(Record extracts begins)

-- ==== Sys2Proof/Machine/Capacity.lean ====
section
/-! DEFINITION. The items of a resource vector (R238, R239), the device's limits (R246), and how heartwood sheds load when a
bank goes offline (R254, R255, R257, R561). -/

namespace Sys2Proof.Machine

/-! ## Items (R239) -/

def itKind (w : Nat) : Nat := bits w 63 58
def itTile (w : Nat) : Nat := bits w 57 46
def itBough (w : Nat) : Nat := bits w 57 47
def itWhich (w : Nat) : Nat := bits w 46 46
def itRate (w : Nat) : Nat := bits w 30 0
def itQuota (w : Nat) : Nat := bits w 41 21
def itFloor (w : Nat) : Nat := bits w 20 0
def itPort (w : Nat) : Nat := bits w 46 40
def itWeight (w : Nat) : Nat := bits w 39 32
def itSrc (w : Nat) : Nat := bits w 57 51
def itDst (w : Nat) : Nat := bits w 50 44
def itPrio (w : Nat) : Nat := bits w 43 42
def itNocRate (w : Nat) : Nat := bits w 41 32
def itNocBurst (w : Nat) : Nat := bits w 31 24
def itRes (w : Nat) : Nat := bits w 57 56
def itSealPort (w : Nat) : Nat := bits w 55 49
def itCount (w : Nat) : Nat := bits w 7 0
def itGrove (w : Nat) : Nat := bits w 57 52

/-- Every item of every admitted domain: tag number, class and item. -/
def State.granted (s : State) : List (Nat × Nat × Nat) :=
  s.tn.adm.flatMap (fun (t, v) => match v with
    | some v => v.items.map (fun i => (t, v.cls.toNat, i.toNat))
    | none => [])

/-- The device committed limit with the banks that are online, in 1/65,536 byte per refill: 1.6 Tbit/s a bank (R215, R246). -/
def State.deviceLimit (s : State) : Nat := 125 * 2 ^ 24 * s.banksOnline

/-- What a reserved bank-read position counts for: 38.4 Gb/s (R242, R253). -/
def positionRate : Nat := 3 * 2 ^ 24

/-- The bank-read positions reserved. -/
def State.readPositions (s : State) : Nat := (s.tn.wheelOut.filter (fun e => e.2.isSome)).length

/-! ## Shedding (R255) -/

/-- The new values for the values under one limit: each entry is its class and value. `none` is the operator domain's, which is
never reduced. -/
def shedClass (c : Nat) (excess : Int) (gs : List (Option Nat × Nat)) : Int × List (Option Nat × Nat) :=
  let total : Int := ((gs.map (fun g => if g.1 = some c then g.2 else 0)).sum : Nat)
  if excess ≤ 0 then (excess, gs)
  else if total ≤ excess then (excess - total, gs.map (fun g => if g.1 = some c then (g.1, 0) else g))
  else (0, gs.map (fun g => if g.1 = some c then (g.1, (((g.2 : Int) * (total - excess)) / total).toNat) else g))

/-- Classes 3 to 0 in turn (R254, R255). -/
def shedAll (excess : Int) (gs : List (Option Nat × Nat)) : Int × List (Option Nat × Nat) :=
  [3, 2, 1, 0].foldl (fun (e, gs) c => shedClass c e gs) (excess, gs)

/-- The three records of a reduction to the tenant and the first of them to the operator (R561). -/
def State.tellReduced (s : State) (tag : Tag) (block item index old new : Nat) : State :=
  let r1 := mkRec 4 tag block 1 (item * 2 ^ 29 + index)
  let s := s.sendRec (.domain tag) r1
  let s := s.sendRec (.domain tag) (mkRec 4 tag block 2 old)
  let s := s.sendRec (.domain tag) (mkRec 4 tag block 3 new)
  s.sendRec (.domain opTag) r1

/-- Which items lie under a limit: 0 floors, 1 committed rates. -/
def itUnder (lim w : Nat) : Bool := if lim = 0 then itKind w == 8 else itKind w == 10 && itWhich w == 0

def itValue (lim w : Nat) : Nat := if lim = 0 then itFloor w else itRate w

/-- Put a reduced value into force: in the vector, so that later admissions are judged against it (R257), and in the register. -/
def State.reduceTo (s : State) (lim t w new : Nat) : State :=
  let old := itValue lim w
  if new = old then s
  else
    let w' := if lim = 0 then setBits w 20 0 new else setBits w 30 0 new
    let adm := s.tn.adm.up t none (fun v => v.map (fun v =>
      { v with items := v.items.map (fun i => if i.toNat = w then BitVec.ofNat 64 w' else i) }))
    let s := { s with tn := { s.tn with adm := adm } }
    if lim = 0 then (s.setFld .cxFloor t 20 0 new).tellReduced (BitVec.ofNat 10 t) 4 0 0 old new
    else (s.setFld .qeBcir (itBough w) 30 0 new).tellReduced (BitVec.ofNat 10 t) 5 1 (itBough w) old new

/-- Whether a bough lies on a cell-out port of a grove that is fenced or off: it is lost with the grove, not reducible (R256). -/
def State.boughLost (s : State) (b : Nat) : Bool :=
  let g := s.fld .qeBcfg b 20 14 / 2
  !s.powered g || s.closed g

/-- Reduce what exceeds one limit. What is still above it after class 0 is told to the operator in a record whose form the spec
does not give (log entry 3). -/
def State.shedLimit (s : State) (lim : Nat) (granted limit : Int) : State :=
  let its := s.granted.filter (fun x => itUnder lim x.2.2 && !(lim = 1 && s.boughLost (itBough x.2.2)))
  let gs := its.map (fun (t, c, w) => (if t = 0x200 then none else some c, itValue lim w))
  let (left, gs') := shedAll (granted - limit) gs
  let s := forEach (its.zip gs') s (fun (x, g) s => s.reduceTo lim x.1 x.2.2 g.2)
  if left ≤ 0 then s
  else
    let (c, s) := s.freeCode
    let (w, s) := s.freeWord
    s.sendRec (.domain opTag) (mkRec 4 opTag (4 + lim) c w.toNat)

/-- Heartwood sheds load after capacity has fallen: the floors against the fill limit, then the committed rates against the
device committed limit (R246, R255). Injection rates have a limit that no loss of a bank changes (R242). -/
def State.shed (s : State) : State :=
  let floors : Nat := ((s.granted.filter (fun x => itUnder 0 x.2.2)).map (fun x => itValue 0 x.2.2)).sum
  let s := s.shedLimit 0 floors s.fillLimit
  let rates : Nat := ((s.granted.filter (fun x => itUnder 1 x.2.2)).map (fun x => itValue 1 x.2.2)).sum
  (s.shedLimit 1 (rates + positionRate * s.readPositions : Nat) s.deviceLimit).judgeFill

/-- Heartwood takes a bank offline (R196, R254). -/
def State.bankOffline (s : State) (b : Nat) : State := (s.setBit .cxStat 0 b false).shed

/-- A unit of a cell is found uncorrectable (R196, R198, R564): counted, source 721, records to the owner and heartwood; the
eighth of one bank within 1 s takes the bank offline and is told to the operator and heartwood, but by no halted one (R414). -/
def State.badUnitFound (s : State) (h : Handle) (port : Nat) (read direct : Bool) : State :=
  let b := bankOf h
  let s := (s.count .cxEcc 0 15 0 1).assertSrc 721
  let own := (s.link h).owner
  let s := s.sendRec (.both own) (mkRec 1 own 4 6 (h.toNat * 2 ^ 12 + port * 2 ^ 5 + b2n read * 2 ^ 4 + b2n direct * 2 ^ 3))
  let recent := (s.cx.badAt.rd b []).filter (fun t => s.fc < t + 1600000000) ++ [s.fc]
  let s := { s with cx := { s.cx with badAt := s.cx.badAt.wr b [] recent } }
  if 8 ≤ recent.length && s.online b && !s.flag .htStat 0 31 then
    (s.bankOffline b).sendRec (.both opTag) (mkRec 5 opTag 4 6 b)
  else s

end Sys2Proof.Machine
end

(Record extracts ends)

■ **Aim of the exercise**
Lines wanted from the listing above: the line with "else (s.setFld .qeBcir" up to and including the line with "def State.boughLost (s". Please write them out exactly, adding nothing else.

■ **Response to the task**
    else (s.setFld .qeBcir (itBough w) 30 0 new).tellReduced (BitVec.ofNat 10 t) 5 1 (itBough w) old new

/-- Whether a bough lies on a cell-out port of a grove that is fenced or off: it is lost with the grove, not reducible (R256). -/
def State.boughLost (s : State) (b : Nat) : Bool :=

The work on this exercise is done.